Tampa Bay Buccaneers

Key Takeaways from Buccaneers vs. Bengals

Despite the outcome, it was a record-setting day on offense for both the team and individual players. Plus, the Bucs are morphing into one of the more aggressive offensive teams this season and the defense is improving in a critical area.

View photos of the Week 8 game against the Cincinnati Bengals.

-It was a record-setting day on offense both for the team and individuals. The team itself had 576 yards of total offense, a new team record that the Bucs accomplished on their game-tying drive at the end. Tampa Bay's 450 passing yards in particular, were the second-most in a single game in team history. The Bucs now have the second-most passing yards through first seven games in NFL history with 2,634. Again, in NFL history, not just franchise history, ranking them behind only the 2000 St. Louis Rams of the 'Greatest Show on Turf' variety. 

Individually speaking, wide receiver DeSean Jackson broke Hall of Famer Jerry Rice's record of most 60+ yard touchdowns, scoring the 24th of his career on a 60-yard-on-the-dot bomb from quarterback Jameis Winston in the second quarter of Sunday's game. It marked the first touchdown of the day for the Bucs. Jackson has been breaking records left and right this season. Just last week, he eclipsed 10,000 career yards receiving, becoming just the fifth active player in the league to do so. Wide receiver Mike Evans recorded a career-long reception when he connected with quarterback Ryan Fitzpatrick in the fourth quarter for a 72-yard touchdown that pulled the Bucs within one score of the Bengals. Evans had 179 yards on six catches during the game and now ranks fifth in receiving yards since he entered the league. He also ranks fifth among all NFL receivers this season with 770 receiving yards.

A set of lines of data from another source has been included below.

/-! State.used. -/

@[simp] theorem State.used_pending (s : State) (n : Nat) : (s.used n).pending = s.pending := rfl
@[simp] theorem State.used_now (s : State) (n : Nat) : (s.used n).now = s.now := rfl
@[simp] theorem State.used_free (s : State) (n : Nat) : (s.used n).free = s.free + n := rfl
@[simp] theorem State.used_tx (s : State) (n : Nat) : (s.used n).tx = s.tx := rfl
@[simp] theorem State.used_regs (s : State) (n : Nat) : (s.used n).regs = s.regs := rfl
@[simp] theorem State.used_link (s : State) (n : Nat) : (s.used n).link = s.link := rfl
@[simp] theorem State.used_fns (s : State) (n : Nat) : (s.used n).fns = s.fns := rfl
@[simp] theorem State.used_qps (s : State) (n : Nat) : (s.used n).qps = s.qps := rfl
@[simp] theorem State.used_cmds (s : State) (n : Nat) : (s.used n).cmds = s.cmds := rfl
@[simp] theorem State.used_nextCmd (s : State) (n : Nat) : (s.used n).nextCmd = s.nextCmd := rfl
@[simp] theorem State.used_nextRun (s : State) (n : Nat) : (s.used n).nextRun = s.nextRun := rfl
@[simp] theorem State.used_sched (s : State) (n : Nat) : (s.used n).sched = s.sched := rfl
@[simp] theorem State.used_turn (s : State) (n : Nat) : (s.used n).turn = s.turn := rfl
@[simp] theorem State.used_batches (s : State) (n : Nat) : (s.used n).batches = s.batches := rfl
@[simp] theorem State.used_ks (s : State) (n : Nat) : (s.used n).ks = s.ks := rfl
@[simp] theorem State.used_dg (s : State) (n : Nat) : (s.used n).dg = s.dg := rfl
@[simp] theorem State.used_opm (s : State) (n : Nat) : (s.used n).opm = s.opm := rfl
@[simp] theorem State.used_curves (s : State) (n : Nat) : (s.used n).curves = s.curves := rfl
@[simp] theorem State.used_kernels (s : State) (n : Nat) : (s.used n).kernels = s.kernels := rfl
@[simp] theorem State.used_signers (s : State) (n : Nat) : (s.used n).signers = s.signers := rfl
@[simp] theorem State.used_pvcs (s : State) (n : Nat) : (s.used n).pvcs = s.pvcs := rfl
@[simp] theorem State.used_clusters (s : State) (n : Nat) : (s.used n).clusters = s.clusters := rfl
@[simp] theorem State.used_units (s : State) (n : Nat) : (s.used n).units = s.units := rfl
@[simp] theorem State.used_nrg (s : State) (n : Nat) : (s.used n).nrg = s.nrg := rfl
@[simp] theorem State.used_mbx (s : State) (n : Nat) : (s.used n).mbx = s.mbx := rfl
@[simp] theorem State.used_outcomes (s : State) (n : Nat) : (s.used n).outcomes = s.outcomes := rfl
@[simp] theorem State.used_boot (s : State) (n : Nat) : (s.used n).boot = s.boot := rfl
@[simp] theorem State.used_pwr (s : State) (n : Nat) : (s.used n).pwr = s.pwr := rfl
@[simp] theorem State.used_tmp (s : State) (n : Nat) : (s.used n).tmp = s.tmp := rfl
@[simp] theorem State.used_tmpTest (s : State) (n : Nat) : (s.used n).tmpTest = s.tmpTest := rfl
@[simp] theorem State.used_tmpNext (s : State) (n : Nat) : (s.used n).tmpNext = s.tmpNext := rfl
@[simp] theorem State.used_tmpSeries (s : State) (n : Nat) : (s.used n).tmpSeries = s.tmpSeries := rfl
@[simp] theorem State.used_tlSeed (s : State) (n : Nat) : (s.used n).tlSeed = s.tlSeed := rfl
@[simp] theorem State.used_peat (s : State) (n : Nat) : (s.used n).peat = s.peat := rfl
@[simp] theorem State.used_lc (s : State) (n : Nat) : (s.used n).lc = s.lc := rfl
@[simp] theorem State.used_flt (s : State) (n : Nat) : (s.used n).flt = s.flt := rfl
@[simp] theorem State.used_cards (s : State) (n : Nat) : (s.used n).cards = s.cards := rfl
@[simp] theorem State.used_fab (s : State) (n : Nat) : (s.used n).fab = s.fab := rfl
@[simp] theorem State.used_test (s : State) (n : Nat) : (s.used n).test = s.test := rfl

-The Bucs are the only team in the league that has made 100% of their fourth down attempts this season. Yes, the team has only attempted six, which puts them middle of the pack, but the fact that they've actually converted six ties them for fifth-most, with a four-way tie at seven ahead of them. Tampa Bay's number of attempted fourth downs puts them on the same level of aggressiveness in such situations as teams like the Kansas City Chiefs and NFC South-rival Carolina Panthers, to give you some context. That's attempts. Not conversions. Their number of conversions puts them just one behind the notoriously aggressive and analytics-driven Philadelphia Eagles. Stats like this could suggest that the Bucs' offense is evolving with the league and perhaps buying into said analytics. It also suggests confidence in the offense to be successful in that extra attempt and even confidence on the other side of the ball that if they don't get it, the defense can still stop the opposition.

-This offensive explosion didn't come out of nowhere. Did you know the Bucs had the most first downs of any team besides the New England Patriots last season? They had the most passing first downs of any team, just like they do this season. They have 162 first downs, 131 of which have come via the air. The Bucs' offense is incredibly high-powered and yes, is rivaling that of the early 2000's St. Louis teams, statistically speaking. But any coach or player will be the first to tell you that the only stat that matters is that in the 'W' column. They had 10 contests last season decided by one score. So far this season, that's been true in all but one contest. After going 3-7 in such games last year, the Bucs are 3-3 this year, which is an encouraging sign. The Bucs proved in Week One that they can fight for a win, going back and forth with the division-leading New Orleans Saints before getting ahead – and staying ahead. The Week Seven matchup with the Browns was extremely hard fought and the Bucs came out victorious on the other side. It may have taken a stutter step in the narrow loss to the Bengals, but it seems like this team is starting to figure out ways to win these close games.

-The absence of linebacker Kwon Alexander and the subsequent shifting of the Bucs' linebacking corps was notable. Cincinnati seemed to be going after the linebackers in particular, with screens and short passes to the middle level. Running back Joe Mixon had a career day unfortunately, but that could also have been due to both Gerald McCoy and Vinny Curry's absence up front. Curry is a sneaky-good run stuffer and McCoy eats up blocks in the trenches, often drawing a double team that tilts the matchups in his line's favor. Even with all those injuries, the Bucs held the Bengals to converting just five of their 13 third-down attempts. That's a 38 percent conversion rate. They converted just one of their two attempted fourth downs. Their first attempt came on their first drive and rookie safety Jordan Whitehead came down to stop running back Joe Mixon cold on fourth-and-one to force a turnover on downs and Cincinnati to come up empty. The defense made some halftime adjustments that saw the Bengals start the second half with four three-and-outs and five consecutive punts. The thing is, with Tampa Bay's high-powered offense, the defense doesn't need to break records. The Bucs are on the cusp of putting it all together and they'll have the chance and the challenge to do so in a game that could really help their NFC South positioning against the Carolina Panthers this coming weekend.